Closely related to the psychology-oriented approach, but not entirely equivalent, is the consultant approach. The consultant aims to maintain a close relationship with psychologists and encourages collaborations, in which the psychologist comes up with a substantive research question, and the psychometrician offers methodological advice. The difference between the psychologist approach and the consultant approach is that the psychometricians of the first kind have an intrinsic interest in psychological theory and uses psychometrics as a way to build psychological theories, whereas the psychometrician with a consultant approach prefers to aid psychologists in solving methodological and statistical problems and leave the actual theory building to the psychologist. Peter Bentler and Bengt Muthén, who often collaborated with psychologists or other applied researchers and helped them solve complex methodological problems, might recognize themselves as taking up such a role in their research.
The Data Analyst
Third, we find that a number of presidents have more of a data analytic approach. These psychometricians view psychometrics as a toolbox that contains a set of models that are mostly of the latent variable type, which they consider applicable to a wide variety of data and disciplines. Though some of these models were perhaps originally designed for psychological measurement, in a data-analytic approach, these models are not necessarily used as substantive models and can be translated to several types of data for different types of purposes. The goals for the data analyst are usually not explaining the data or understanding the underlying mechanisms (which would be major motives for the psychology-oriented psychometrician) but rather to make predictions or summarize the data. Brian Junker, who, as quoted earlier, considers psychometric models to be translatable to all sorts of research problems. His view aligns with the data-analytic approach.
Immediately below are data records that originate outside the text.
-- ==== Sys2Proof/Tests/Slice0.lean ====
section
/-! SUPPORT. Tests. Expected results are the spec's: 30_encoding.md for the words, 95_test_vectors.md for the steps
(the vector's number stands in each comment). The witnesses show that the hypotheses of each statement can be met. -/

namespace Sys2Proof.Tests

open Sys2Proof.Machine Sys2Proof.Claims

/-! ## WellFormed refuses ill-formed terms -/

theorem test_wf_refuses_move_code_0 : Instr.wellFormed (.registerMoveOther 6 0 0 0) = false := by decide
theorem test_wf_refuses_opq_code_6 : Instr.wellFormed (.illegalOpq 6) = false := by decide
theorem test_wf_refuses_jump_code_0 : Instr.wellFormed (.illegalJxx 0) = false := by decide
theorem test_wf_refuses_family_B : Instr.wellFormed (.illegalFamily 0xB 0) = false := by decide

/-! ## Decoding: a word of every constructor, written out from R61 to R70 -/

theorem test_decode_f1 :
    decode [0x05] = .ok (.halt 5) [] ∧ decode [0x10, 0x90] = .ok (.nop 0) [0x90] ∧
    decode [0x9F] = .ok (.ret 0xF) [] := by decide

theorem test_decode_register_move :
    decode [0x20, 0x03, 1, 2, 3, 4, 5, 6, 7, 8] = .ok (.rrmovq 0 3 0x0807060504030201) [] ∧
    decode [0x21, 0x12, 0, 0, 0, 0, 0, 0, 0, 0] = .ok (.cmovle 1 2 0) [] ∧
    decode [0x22, 0x12, 0, 0, 0, 0, 0, 0, 0, 0] = .ok (.cmovl 1 2 0) [] ∧
    decode [0x23, 0x12, 0, 0, 0, 0, 0, 0, 0, 0] = .ok (.cmove 1 2 0) [] ∧
    decode [0x24, 0x12, 0, 0, 0, 0, 0, 0, 0, 0] = .ok (.cmovne 1 2 0) [] ∧
    decode [0x25, 0x12, 0, 0, 0, 0, 0, 0, 0, 0] = .ok (.cmovge 1 2 0) [] ∧
    decode [0x26, 0xF0, 0, 0, 0, 0, 0, 0, 0, 0] = .ok (.cmovg 15 0 0) [] ∧
    decode [0x27, 0x12, 0, 0, 0, 0, 0, 0, 0, 0] = .ok (.registerMoveOther 7 1 2 0) [] ∧
    decode [0x2F, 0x12, 0, 0, 0, 0, 0, 0, 0, 0] = .ok (.registerMoveOther 0xF 1 2 0) [] := by decide

theorem test_decode_f10 :
    decode [0x30, 0x53, 0x88, 0x77, 0x66, 0x55, 0x44, 0x33, 0x22, 0x11]
      = .ok (.irmovq 0 5 3 0x1122334455667788) [] ∧
    decode [0x41, 0x32, 0xF8, 0xFF, 0xFF, 0xFF, 0xFF, 0xFF, 0xFF, 0xFF]
      = .ok (.rmmovq 1 3 2 0xFFFFFFFFFFFFFFF8) [] ∧
    decode [0x50, 0x12, 8, 0, 0, 0, 0, 0, 0, 0] = .ok (.mrmovq 0 1 2 8) [] := by decide

theorem test_decode_opq :
    decode [0x60, 0x03] = .ok (.addq 0 3) [] ∧ decode [0x61, 0xF0] = .ok (.subq 15 0) [] ∧
    decode [0x62, 0x03] = .ok (.andq 0 3) [] ∧ decode [0x63, 0x33] = .ok (.xorq 3 3) [] ∧
    decode [0x64, 0x03] = .ok (.mulq 0 3) [] ∧ decode [0x65, 0x10] = .ok (.divq 1 0) [] ∧
    decode [0x66, 0x03] = .ok (.modq 0 3) [] ∧ decode [0x67] = .ok (.illegalOpq 7) [] ∧
    decode [0x6F, 1] = .ok (.illegalOpq 0xF) [1] := by decide

theorem test_decode_jump :
    decode [0x70, 0, 1, 0, 0, 0, 0, 0, 0] = .ok (.jmp 0x100) [] ∧
    decode [0x71, 0, 1, 0, 0, 0, 0, 0, 0] = .ok (.jle 0x100) [] ∧
    decode [0x72, 0, 1, 0, 0, 0, 0, 0, 0] = .ok (.jl 0x100) [] ∧
    decode [0x73, 0, 1, 0, 0, 0, 0, 0, 0] = .ok (.je 0x100) [] ∧
    decode [0x74, 0x1E, 0, 0, 0, 0, 0, 0, 0] = .ok (.jne 0x1E) [] ∧
    decode [0x75, 0, 1, 0, 0, 0, 0, 0, 0] = .ok (.jge 0x100) [] ∧
    decode [0x76, 0, 1, 0, 0, 0, 0, 0, 0] = .ok (.jg 0x100) [] ∧
    decode [0x77] = .ok (.illegalJxx 7) [] ∧ decode [0x7F] = .ok (.illegalJxx 0xF) [] := by decide

theorem test_decode_stack :
    decode [0x80, 0x40, 0, 0, 0, 0, 0, 0, 0] = .ok (.call 0 0x40) [] ∧
    decode [0xA0, 0x3C] = .ok (.pushq 0 3 0xC) [] ∧ decode [0xB0, 0x7A] = .ok (.popq 0 7 0xA) [] := by decide

theorem test_decode_illegal_family :
    decode [0xC0] = .ok (.illegalFamily 0xC 0) [] ∧ decode [0xFF] = .ok (.illegalFamily 0xF 0xF) [] := by decide

theorem test_decode_truncated :
    decode [] = .noByte ∧ decode [0x60] = .truncated 2 ∧ decode [0x80, 1, 2, 3, 4, 5, 6, 7] = .truncated 9 ∧
    decode [0x20, 0x03, 1, 2, 3, 4, 5, 6, 7] = .truncated 10 := by decide

theorem test_table_words :
    decodeTableWord 8 0x67 = some (.illegalOpq 7) ∧ decodeTableWord 16 0x0360 = some (.addq 0 3) ∧
    decodeTableWord 80 0x00000000000000050330 = some (.irmovq 0 0 3 5) ∧
    decodeTableWord 8 0x80 = some (.call 0 0) := by decide

/-! ## Assembler syntax (R83) -/

theorem test_asm_store : Instr.asm (.rmmovq 0 3 2 0xFFFFFFFFFFFFFFF8) = some "rmmovq %rbx, -8(%rdx)" := by decide
theorem test_asm_immediate : Instr.asm (.irmovq 0 0xF 4 512) = some "irmovq $512, %rsp" := by decide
A fourth type we encountered is the engineer. Engineers are people who are interested in ‘making’ technologically advanced artifacts, which then find a clear application in society. Examples of such artifacts in psychometrics are innovative types of tests, like computer adaptive tests or simulation assessments, but also software programs. These applications then find their way to testing agencies, educational measurement, or the scientific community. Through these artifacts, the engineer may try to explain human behavior or solve challenging technical problems, but this takes place through a real-world application, rather than doing foundational or theoretical work only. People like Hua-Hua Chang, Wim van der Linden, and Robert Mislevy are co-builders of such applications and share an engineering-approach.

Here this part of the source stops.